Check each line of the listing for the string "minimum". Copy those where it appears.

# [Data listing]
-------------------------
-- ==== Sys2Proof/Machine/SensingOps.lean ====
section
/-! DEFINITION. The operations of the Sensing Unit (chapter 5): samples, the shared source, the view chain, restarts and
the delivery of a view. -/

namespace Sys2Proof.Machine

/-! ### The channel -/

/-- The mode record of a port's current mode. -/
def State.modeRecord (s : State) (p : Port) : Option ModeRecord :=
  match (s.port p).device, (s.port p).mode with
  | some d, some m => d.modes[m]?
  | _, _ => none

/-- The present value count of a channel (R79, R85): 1 with no device, 4 for a motor port, the mode's for a sensor. A port
that holds a device record and is not ACTIVE counts 1 too: DESIGN CHOICE, notes/assumptions/63. -/
def State.valueCount (s : State) : Chan → Nat
  | .internal => 6
  | .port p =>
    if s.active p then
      match s.classOf p with
      | some .sensor => ((s.modeRecord p).map (·.count)).getD 1
      | _ => 4
    else 1

/-! ### The shared source (R83, R84) -/

/-- The shortest of a list of intervals, or `dflt` for none. -/
def shortest (dflt : Nat) : List Nat → Nat
  | [] => dflt
  | x :: rest => rest.foldl min x

/-- The widest of a list of ranges, or `dflt` for none. -/
def widest (dflt : Nat) : List Nat → Nat
  | [] => dflt
  | x :: rest => rest.foldl max x

/-- The enabled views of a channel that belong to UP links. -/
def State.wanting (s : State) (c : Chan) : List View :=
  (allLinks.filter (fun l => (s.link l).up && decide ((s.view l c).interval ≠ 0))).map (fun l => s.view l c)

/-- The source interval of a sensor port in µs, from the minimum interval of a mode in ms (R83). -/
def State.sensorInterval (s : State) (p : Port) (minimum : Nat) : Nat :=
  max (shortest 100 ((s.wanting (.port p)).map (·.interval))) minimum * 1000

/-- The intervals the motion sensor offers, in µs, longest first (R84). -/
def offered : List Nat := [40000, 20000, 10000, 5000, 2500, 1250]

/-- Port I's settings by R84. -/
def State.internalSettings (s : State) : SharedI :=
  let vs := s.wanting .internal
  let demand := shortest 40000 (vs.map (fun v => v.interval * 1000) ++ (if s.brickSet.anyEnabled then [5000] else []))
  { interval := (offered.find? (fun i => decide (i ≤ demand))).getD 1250
    accelRange := widest 8000 (vs.map (·.accelRange) ++ (if s.brickSet.tap then [8000] else []))
    gyroRange := widest 2000 (vs.map (·.gyroRange)) }

/-- Recomputes port I's settings. -/
def State.recomputeI (s : State) : State := { s with sharedI := s.internalSettings }

/-- The port record takes a new source interval; SET INTERVAL goes out when it differs from the one last sent (R28,
R83). -/
def PortRec.takeInterval (r : PortRec) (us : Nat) : PortRec :=
  if r.sentInterval = some us then { r with interval := some us }
  else { r with interval := some us, sentInterval := some us, sent := [.setInterval (us / 1000)] }

/-- Recomputes the source interval of a port: only an ACTIVE SENSOR port has one (R83). -/
def State.recomputePort (s : State) (p : Port) : State :=
  if s.active p ∧ s.classOf p = some .sensor then
    s.setPort p ((s.port p).takeInterval (s.sensorInterval p (((s.modeRecord p).map (·.minInterval)).getD 1)))
  else s

/-- Recomputes the shared settings of a channel. -/
def State.recompute (s : State) : Chan → State
  | .port p => s.recomputePort p
  | .internal => s.recomputeI

/-! ### The view chain (R86 to R88) -/

/-- The limit of a view value. -/
def viewMax : Int := 2147483647

/-- One filter step: the new state and f before saturation (R87). A view of kind NONE has nothing to seed and leaves its
states unseeded, which shows nowhere: DESIGN CHOICE, notes/assumptions/62. -/
def FilterState.step (f : FilterState) (kind : FilterKind) (n : Nat) (a : Int) : FilterState × Int :=
  match kind with
  | .none => (f, a)
  | .low =>
    let y := if f.seeded then f.y + towardZero (256 * a - f.y) (2 ^ n) else 256 * a
    (⟨y, f.prev, true⟩, nearest y 256)
  | .high =>
    let y := if f.seeded then f.y + towardZero (256 * a - f.y) (2 ^ n) else 256 * a
    (⟨y, f.prev, true⟩, a - nearest y 256)
  | .slope => (⟨f.y, a, true⟩, if f.seeded then a - f.prev else 0)

/-- The view range of an index, port I only (R86 stage 3). -/
def View.rangeOf (v : View) (k : Nat) : Int := if k ≤ 2 then v.accelRange else 10 * (v.gyroRange : Int)

/-- Stages 1 to 3 of R86 on one value: the result, its clipped flag and the filter state. -/
def View.stages (v : View) (internal : Bool) (k : Nat) (x : Int) (clipped : Bool) : Int × Bool × FilterState :=
  let wide := x + v.offsets.getD k 0
  let a := clamp (-viewMax) viewMax wide
  let f := (v.filters.getD k .unseeded).step v.filter v.strength a
  let f1 := clamp (-viewMax) viewMax f.2
  let f2 := if internal then clamp (-(v.rangeOf k)) (v.rangeOf k) f1 else f1
  (f2, clipped || decide (wide ≠ a) || decide (f.2 ≠ f1) || decide (f1 ≠ f2), f.1)

/-- The chain over the values of a sample, from index `k` (R86). -/
def View.chain (v : View) (internal : Bool) : Nat → List Int → List Bool → List (Int × Bool × FilterState)
  | _, [], _ => []
  | k, x :: xs, cs => v.stages internal k x (cs.headD false) :: v.chain internal (k + 1) xs cs.tail

/-- The decimation divisor of R88, from the interval requested in ms and the source interval in µs. -/
def divisor (requested source : Nat) : Nat := max 1 (requested * 1000 / source)

/-- The decimation counter as the test of R88 reads it. -/
def View.counterAt (v : View) (m : Nat) : Nat := if m ≤ v.counter then 0 else v.counter

/-- One view takes the channel's sample (R86). -/
def State.viewTake (s : State) (l : Link) (c : Chan) : State :=
  let v := s.view l c
  let x := s.sample c
  if v.interval = 0 then s
  else
    let r := v.chain (decide (c = .internal)) 0 x.values x.clipped
    let m := divisor v.interval x.interval
    let n := v.counterAt m
    let v1 := { v with
      filters := r.map (·.2.2) ++ v.filters.drop r.length
      counter := if m ≤ n + 1 then 0 else n + 1 }
    if n = 0 then
      let out : ViewOutput :=
        { values := r.map (·.1), sequence := nextNumber v.output.sequence, time := x.time, clipped := r.map (·.2.1),
          mode := x.mode, stamp := v.stampPort.map s.stampOf }
      (s.setView l c { v1 with output := out, fresh := true }).evalWatches l c
    else s.setView l c v1

/-! ### Samples (R79 to R82) -/

/-- A channel takes a sample (R79), which then passes through the views. -/
def State.takeSample (s : State) (c : Chan) (mode : Option Nat) (values : List Int) (clipped : List Bool)
    (interval : Nat) : State :=
  let x : Sample := ⟨mode, nextNumber (s.sample c).sequence, s.now, values, clipped, interval⟩
  ((s.setSample c x).viewTake .pl c).viewTake .tl c

/-- One raw value clamped and scaled; the rounding is made on the whole scaled value (R80). -/
def scaleRaw (m : ModeRecord) (raw : Int) : Int × Bool :=
  let x := inFormat m.format raw
  let y := clamp m.rawMin m.rawMax x
  (nearest (m.scaledMin * (m.rawMax - m.rawMin) + (y - m.rawMin) * (m.scaledMax - m.scaledMin)) (m.rawMax - m.rawMin),
    decide (x ≠ y))

/-- A DATA message becomes a sample of its port (R80). -/
def State.sensorSample (s : State) (p : Port) (mode : Nat) (values : List Int) : State :=
  match s.modeRecord p with
  | none => s
  | some m =>
    let r := values.map (scaleRaw m)
    s.takeSample (.port p) (some mode) (r.map (·.1)) (r.map (·.2)) ((s.port p).interval.getD 0)

/-- The sample of a motor port at stage 6 of a control period (R81). -/
def State.motorSample (s : State) (p : Port) : State :=
  s.takeSample (.port p) none (s.motorValues p) [false, false, false, false] 5000

/-- A reading at or beyond a limit takes it and is flagged (R82). -/
def limitReading (limit x : Int) : Int × Bool :=
  (clamp (-limit) limit x, decide (limit ≤ x) || decide (x ≤ -limit))

/-- A port I sample: to the Detector Unit, then through the views (R82). -/
def State.internalSample (s : State) (ax ay az gx gy gz : Int) : State :=
  let a : Int := s.sharedI.accelRange
  let g : Int := 10 * (s.sharedI.gyroRange : Int)
  let r := [limitReading a ax, limitReading a ay, limitReading a az, limitReading g gx, limitReading g gy,
    limitReading g gz]
  (s.detect s.now (r.map (·.1))).takeSample .internal none (r.map (·.1)) (r.map (·.2)) s.sharedI.interval

/-! ### Restarts and clearing (R79, R85, R93, R94) -/

/-- A view restart: every filter unseeded, the decimation counter 0 (R93). -/
def View.restart (v : View) : View := { v with filters := List.replicate 8 .unseeded, counter := 0 }

/-- A view's output cleared and its fresh flag clear, for `n` values (R85). -/
def View.clearOutput (v : View) (n : Nat) : View := { v with output := .cleared n, fresh := false }

/-- Applies a change to both links' views of a channel. -/
def State.bothViews (s : State) (c : Chan) (f : View → View) : State :=
  let s1 := s.setView .pl c (f (s.view .pl c))
  s1.setView .tl c (f (s1.view .tl c))

/-- The departure of a port, as the Sensing Unit takes it: its record has no device any more (R93). -/
def State.sensingDeparture (s : State) (p : Port) : State :=
  s.bothViews (.port p) (fun v => v.restart.clearOutput 1)

/-- The source interval of a port's cleared sample record (R79, R81, R83). -/
def State.sourceInterval (s : State) (p : Port) : Nat :=
  if s.classOf p = some .sensor then (s.port p).interval.getD 0 else 5000

/-- The attach announcement, as the Sensing Unit takes it: the source is recomputed and the sample record and the
outputs are cleared (R79, R93). -/
def State.sensingAttach (s : State) (p : Port) : State :=
  let s1 := s.recomputePort p
  let n := s1.valueCount (.port p)
  (s1.setSample (.port p) (.cleared n (s1.sourceInterval p))).bothViews (.port p) (fun v => v.clearOutput n)

/-- The channels in letter order, port I last. -/
def allChans : List Chan := allPorts.map Chan.port ++ [.internal]

/-- A link's views at its DOWN (R94), and the shared settings without them. -/
def State.viewsDown (s : State) (l : Link) : State :=
  let s1 := allChans.foldl (fun t c => t.setView l c (.reset (t.valueCount c))) s
  allChans.foldl (fun t c => t.recompute c) s1

/-! ### Delivery (R91) -/

/-- The member block that delivers a link's view of a channel (R91). -/
def State.delivery (s : State) (l : Link) (c : Chan) : List Byte :=
  let v := s.view l c
  if v.interval = 0 then
    let x := s.sample c
    memberBlock c x.mode (memberFlags false false true) x.clipped x.sequence x.time none x.values
  else
    let o := v.output
    memberBlock c o.mode (memberFlags v.fresh o.stamp.isSome false) o.clipped o.sequence o.time o.stamp o.values

/-- Assembling a frame with a view's delivery clears its fresh flag (R91). -/
def State.delivered (s : State) (l : Link) (c : Chan) : State := s.setView l c { s.view l c with fresh := false }

end Sys2Proof.Machine
end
-------------------------
# [Exercise response]
/-- The source interval of a sensor port in µs, from the minimum interval of a mode in ms (R83). -/
def State.sensorInterval (s : State) (p : Port) (minimum : Nat) : Nat :=
  max (shortest 100 ((s.wanting (.port p)).map (·.interval))) minimum * 1000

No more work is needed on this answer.